-- Work required --
Would you repeat exactly the part of the listing below that runs from the line containing "holds the belt" down to the line containing "s.sup with lineHeld := false", inclusive, and nothing else?
= Beginning of Section =
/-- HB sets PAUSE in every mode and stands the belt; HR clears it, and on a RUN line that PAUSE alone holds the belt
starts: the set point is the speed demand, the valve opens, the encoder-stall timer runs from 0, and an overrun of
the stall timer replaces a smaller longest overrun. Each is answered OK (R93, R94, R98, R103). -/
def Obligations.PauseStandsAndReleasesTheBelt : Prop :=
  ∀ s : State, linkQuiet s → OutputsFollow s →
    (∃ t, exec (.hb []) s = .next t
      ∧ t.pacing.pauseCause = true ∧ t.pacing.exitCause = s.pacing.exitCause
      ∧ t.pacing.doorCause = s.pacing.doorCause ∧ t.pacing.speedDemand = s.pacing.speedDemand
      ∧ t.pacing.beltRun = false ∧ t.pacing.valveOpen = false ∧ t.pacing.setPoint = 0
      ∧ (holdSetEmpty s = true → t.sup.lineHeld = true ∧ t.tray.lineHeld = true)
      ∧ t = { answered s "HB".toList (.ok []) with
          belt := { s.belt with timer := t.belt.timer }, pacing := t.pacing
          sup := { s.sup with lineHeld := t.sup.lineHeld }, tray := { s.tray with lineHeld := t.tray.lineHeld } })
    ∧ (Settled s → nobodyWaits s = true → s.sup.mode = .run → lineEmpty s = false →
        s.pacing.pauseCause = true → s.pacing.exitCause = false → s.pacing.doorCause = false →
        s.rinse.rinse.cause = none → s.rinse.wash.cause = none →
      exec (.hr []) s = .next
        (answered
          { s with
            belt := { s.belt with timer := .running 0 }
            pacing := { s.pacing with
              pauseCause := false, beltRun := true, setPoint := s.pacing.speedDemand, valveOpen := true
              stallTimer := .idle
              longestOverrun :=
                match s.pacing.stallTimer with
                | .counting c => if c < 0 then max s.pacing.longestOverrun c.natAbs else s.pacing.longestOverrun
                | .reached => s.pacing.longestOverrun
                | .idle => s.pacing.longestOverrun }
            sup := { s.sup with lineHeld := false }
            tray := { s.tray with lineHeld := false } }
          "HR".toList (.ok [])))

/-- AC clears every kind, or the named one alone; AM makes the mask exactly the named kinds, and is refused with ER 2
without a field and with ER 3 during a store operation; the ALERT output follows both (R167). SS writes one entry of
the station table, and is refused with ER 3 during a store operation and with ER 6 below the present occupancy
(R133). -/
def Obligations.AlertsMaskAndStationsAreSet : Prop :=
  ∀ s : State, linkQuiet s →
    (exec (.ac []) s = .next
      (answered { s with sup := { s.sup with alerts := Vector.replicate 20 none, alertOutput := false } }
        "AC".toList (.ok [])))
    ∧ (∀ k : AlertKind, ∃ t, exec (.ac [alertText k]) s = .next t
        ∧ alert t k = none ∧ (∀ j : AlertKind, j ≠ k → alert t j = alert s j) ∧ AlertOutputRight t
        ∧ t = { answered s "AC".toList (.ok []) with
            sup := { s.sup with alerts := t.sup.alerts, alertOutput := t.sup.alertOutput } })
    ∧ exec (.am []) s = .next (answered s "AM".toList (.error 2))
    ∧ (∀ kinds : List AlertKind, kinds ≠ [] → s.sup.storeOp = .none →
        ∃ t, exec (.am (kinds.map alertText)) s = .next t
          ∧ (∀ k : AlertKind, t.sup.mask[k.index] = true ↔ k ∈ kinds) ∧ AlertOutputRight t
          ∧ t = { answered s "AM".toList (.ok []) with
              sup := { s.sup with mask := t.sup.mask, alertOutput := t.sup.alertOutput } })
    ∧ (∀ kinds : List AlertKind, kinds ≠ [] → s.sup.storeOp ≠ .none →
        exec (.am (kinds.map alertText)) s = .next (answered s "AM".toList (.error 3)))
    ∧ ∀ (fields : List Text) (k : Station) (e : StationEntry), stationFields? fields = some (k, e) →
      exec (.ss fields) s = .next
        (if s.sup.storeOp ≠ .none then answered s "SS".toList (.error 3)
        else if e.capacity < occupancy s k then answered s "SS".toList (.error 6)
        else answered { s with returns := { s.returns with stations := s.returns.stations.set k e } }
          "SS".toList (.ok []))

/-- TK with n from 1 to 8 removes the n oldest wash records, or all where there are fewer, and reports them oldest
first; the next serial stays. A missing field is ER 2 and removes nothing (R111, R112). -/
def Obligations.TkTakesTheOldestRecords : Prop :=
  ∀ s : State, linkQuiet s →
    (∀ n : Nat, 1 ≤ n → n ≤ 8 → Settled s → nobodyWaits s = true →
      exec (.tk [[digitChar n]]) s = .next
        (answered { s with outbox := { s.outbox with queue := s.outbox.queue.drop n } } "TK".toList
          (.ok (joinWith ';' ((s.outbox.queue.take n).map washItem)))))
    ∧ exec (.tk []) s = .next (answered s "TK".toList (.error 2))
= End of Section =
= Beginning of Section =
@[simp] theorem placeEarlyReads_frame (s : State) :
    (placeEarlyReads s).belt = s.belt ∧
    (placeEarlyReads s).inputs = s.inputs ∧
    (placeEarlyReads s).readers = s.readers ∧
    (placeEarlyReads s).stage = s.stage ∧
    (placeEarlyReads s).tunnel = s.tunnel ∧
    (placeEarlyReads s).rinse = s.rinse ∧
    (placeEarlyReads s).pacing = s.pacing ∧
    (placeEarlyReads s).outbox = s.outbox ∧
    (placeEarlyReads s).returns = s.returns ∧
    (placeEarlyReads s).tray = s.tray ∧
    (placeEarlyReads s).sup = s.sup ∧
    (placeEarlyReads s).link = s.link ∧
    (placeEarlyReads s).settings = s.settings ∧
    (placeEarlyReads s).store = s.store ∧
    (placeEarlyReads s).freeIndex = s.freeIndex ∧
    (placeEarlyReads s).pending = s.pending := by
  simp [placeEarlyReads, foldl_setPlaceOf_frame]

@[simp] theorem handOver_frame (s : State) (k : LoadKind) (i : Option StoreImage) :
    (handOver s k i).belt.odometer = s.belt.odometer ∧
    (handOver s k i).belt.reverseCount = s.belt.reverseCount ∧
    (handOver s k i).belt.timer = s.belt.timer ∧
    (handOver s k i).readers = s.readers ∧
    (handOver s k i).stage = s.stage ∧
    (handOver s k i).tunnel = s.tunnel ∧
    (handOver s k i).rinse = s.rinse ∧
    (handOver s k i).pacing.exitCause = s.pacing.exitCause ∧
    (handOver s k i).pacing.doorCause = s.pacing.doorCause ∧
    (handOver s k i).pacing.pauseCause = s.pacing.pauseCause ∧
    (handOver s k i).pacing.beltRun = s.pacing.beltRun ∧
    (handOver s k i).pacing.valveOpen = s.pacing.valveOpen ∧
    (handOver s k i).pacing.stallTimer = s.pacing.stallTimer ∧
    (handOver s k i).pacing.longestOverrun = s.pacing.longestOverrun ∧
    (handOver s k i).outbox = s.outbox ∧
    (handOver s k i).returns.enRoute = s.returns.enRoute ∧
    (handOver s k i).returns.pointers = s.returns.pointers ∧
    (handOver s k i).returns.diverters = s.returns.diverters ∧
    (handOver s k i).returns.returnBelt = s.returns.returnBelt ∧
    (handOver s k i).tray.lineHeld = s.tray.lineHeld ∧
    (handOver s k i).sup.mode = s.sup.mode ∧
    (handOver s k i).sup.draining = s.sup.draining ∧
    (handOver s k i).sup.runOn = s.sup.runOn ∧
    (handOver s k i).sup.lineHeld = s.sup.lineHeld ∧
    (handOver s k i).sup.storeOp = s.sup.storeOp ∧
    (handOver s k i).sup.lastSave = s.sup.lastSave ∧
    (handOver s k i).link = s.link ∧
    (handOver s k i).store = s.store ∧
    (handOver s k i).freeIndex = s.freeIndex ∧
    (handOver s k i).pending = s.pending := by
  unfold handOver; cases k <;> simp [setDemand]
= End of Section =
= Beginning of Section =
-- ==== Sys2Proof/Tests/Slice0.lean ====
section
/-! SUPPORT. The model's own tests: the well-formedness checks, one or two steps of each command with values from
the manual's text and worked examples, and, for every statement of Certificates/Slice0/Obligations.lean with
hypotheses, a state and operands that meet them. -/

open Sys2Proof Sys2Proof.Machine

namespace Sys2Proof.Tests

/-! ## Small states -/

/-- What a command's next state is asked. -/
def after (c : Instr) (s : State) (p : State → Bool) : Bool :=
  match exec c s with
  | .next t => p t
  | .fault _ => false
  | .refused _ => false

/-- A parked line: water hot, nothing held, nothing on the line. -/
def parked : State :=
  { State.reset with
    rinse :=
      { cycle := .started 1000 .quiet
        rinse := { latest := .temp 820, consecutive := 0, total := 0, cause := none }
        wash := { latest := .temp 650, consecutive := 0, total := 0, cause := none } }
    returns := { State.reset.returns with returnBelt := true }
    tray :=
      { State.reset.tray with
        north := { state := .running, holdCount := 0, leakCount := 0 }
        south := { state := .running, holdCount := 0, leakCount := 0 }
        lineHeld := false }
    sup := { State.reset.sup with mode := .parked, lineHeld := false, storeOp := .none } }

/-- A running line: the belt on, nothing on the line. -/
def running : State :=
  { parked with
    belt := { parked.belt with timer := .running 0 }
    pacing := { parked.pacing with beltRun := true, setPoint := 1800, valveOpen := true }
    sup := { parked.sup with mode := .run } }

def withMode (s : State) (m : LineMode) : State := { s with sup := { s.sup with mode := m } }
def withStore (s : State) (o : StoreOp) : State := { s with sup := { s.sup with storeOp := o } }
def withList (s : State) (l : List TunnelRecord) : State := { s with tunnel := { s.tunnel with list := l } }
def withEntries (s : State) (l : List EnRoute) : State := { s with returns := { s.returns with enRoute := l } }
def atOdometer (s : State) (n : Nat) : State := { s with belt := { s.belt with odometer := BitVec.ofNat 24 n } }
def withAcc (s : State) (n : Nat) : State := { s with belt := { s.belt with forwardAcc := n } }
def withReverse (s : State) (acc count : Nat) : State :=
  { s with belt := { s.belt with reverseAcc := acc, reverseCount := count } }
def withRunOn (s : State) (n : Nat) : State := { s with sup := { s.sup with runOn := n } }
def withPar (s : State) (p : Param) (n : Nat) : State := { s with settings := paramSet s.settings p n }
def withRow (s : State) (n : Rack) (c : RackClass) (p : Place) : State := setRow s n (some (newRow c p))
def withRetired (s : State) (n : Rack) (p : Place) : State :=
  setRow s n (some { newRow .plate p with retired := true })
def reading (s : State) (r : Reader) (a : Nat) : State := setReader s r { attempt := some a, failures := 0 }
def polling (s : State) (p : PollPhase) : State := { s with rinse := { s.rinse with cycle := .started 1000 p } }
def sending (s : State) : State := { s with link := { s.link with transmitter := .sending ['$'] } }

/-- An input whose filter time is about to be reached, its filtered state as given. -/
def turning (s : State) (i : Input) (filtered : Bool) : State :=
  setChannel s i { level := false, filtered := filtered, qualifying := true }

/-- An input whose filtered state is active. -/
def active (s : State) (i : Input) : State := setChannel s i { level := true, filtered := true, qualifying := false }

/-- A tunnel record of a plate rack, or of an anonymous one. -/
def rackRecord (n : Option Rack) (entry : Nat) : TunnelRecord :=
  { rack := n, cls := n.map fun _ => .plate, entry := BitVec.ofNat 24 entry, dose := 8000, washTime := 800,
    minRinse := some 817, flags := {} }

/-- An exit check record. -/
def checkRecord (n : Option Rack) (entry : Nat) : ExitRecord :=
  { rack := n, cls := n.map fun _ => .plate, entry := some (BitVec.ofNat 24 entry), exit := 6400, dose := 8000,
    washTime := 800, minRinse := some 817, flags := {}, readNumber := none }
= End of Section =
-- Solved problem --
/-- HB sets PAUSE in every mode and stands the belt; HR clears it, and on a RUN line that PAUSE alone holds the belt
starts: the set point is the speed demand, the valve opens, the encoder-stall timer runs from 0, and an overrun of
the stall timer replaces a smaller longest overrun. Each is answered OK (R93, R94, R98, R103). -/
def Obligations.PauseStandsAndReleasesTheBelt : Prop :=
  ∀ s : State, linkQuiet s → OutputsFollow s →
    (∃ t, exec (.hb []) s = .next t
      ∧ t.pacing.pauseCause = true ∧ t.pacing.exitCause = s.pacing.exitCause
      ∧ t.pacing.doorCause = s.pacing.doorCause ∧ t.pacing.speedDemand = s.pacing.speedDemand
      ∧ t.pacing.beltRun = false ∧ t.pacing.valveOpen = false ∧ t.pacing.setPoint = 0
      ∧ (holdSetEmpty s = true → t.sup.lineHeld = true ∧ t.tray.lineHeld = true)
      ∧ t = { answered s "HB".toList (.ok []) with
          belt := { s.belt with timer := t.belt.timer }, pacing := t.pacing
          sup := { s.sup with lineHeld := t.sup.lineHeld }, tray := { s.tray with lineHeld := t.tray.lineHeld } })
    ∧ (Settled s → nobodyWaits s = true → s.sup.mode = .run → lineEmpty s = false →
        s.pacing.pauseCause = true → s.pacing.exitCause = false → s.pacing.doorCause = false →
        s.rinse.rinse.cause = none → s.rinse.wash.cause = none →
      exec (.hr []) s = .next
        (answered
          { s with
            belt := { s.belt with timer := .running 0 }
            pacing := { s.pacing with
              pauseCause := false, beltRun := true, setPoint := s.pacing.speedDemand, valveOpen := true
              stallTimer := .idle
              longestOverrun :=
                match s.pacing.stallTimer with
                | .counting c => if c < 0 then max s.pacing.longestOverrun c.natAbs else s.pacing.longestOverrun
                | .reached => s.pacing.longestOverrun
                | .idle => s.pacing.longestOverrun }
            sup := { s.sup with lineHeld := false }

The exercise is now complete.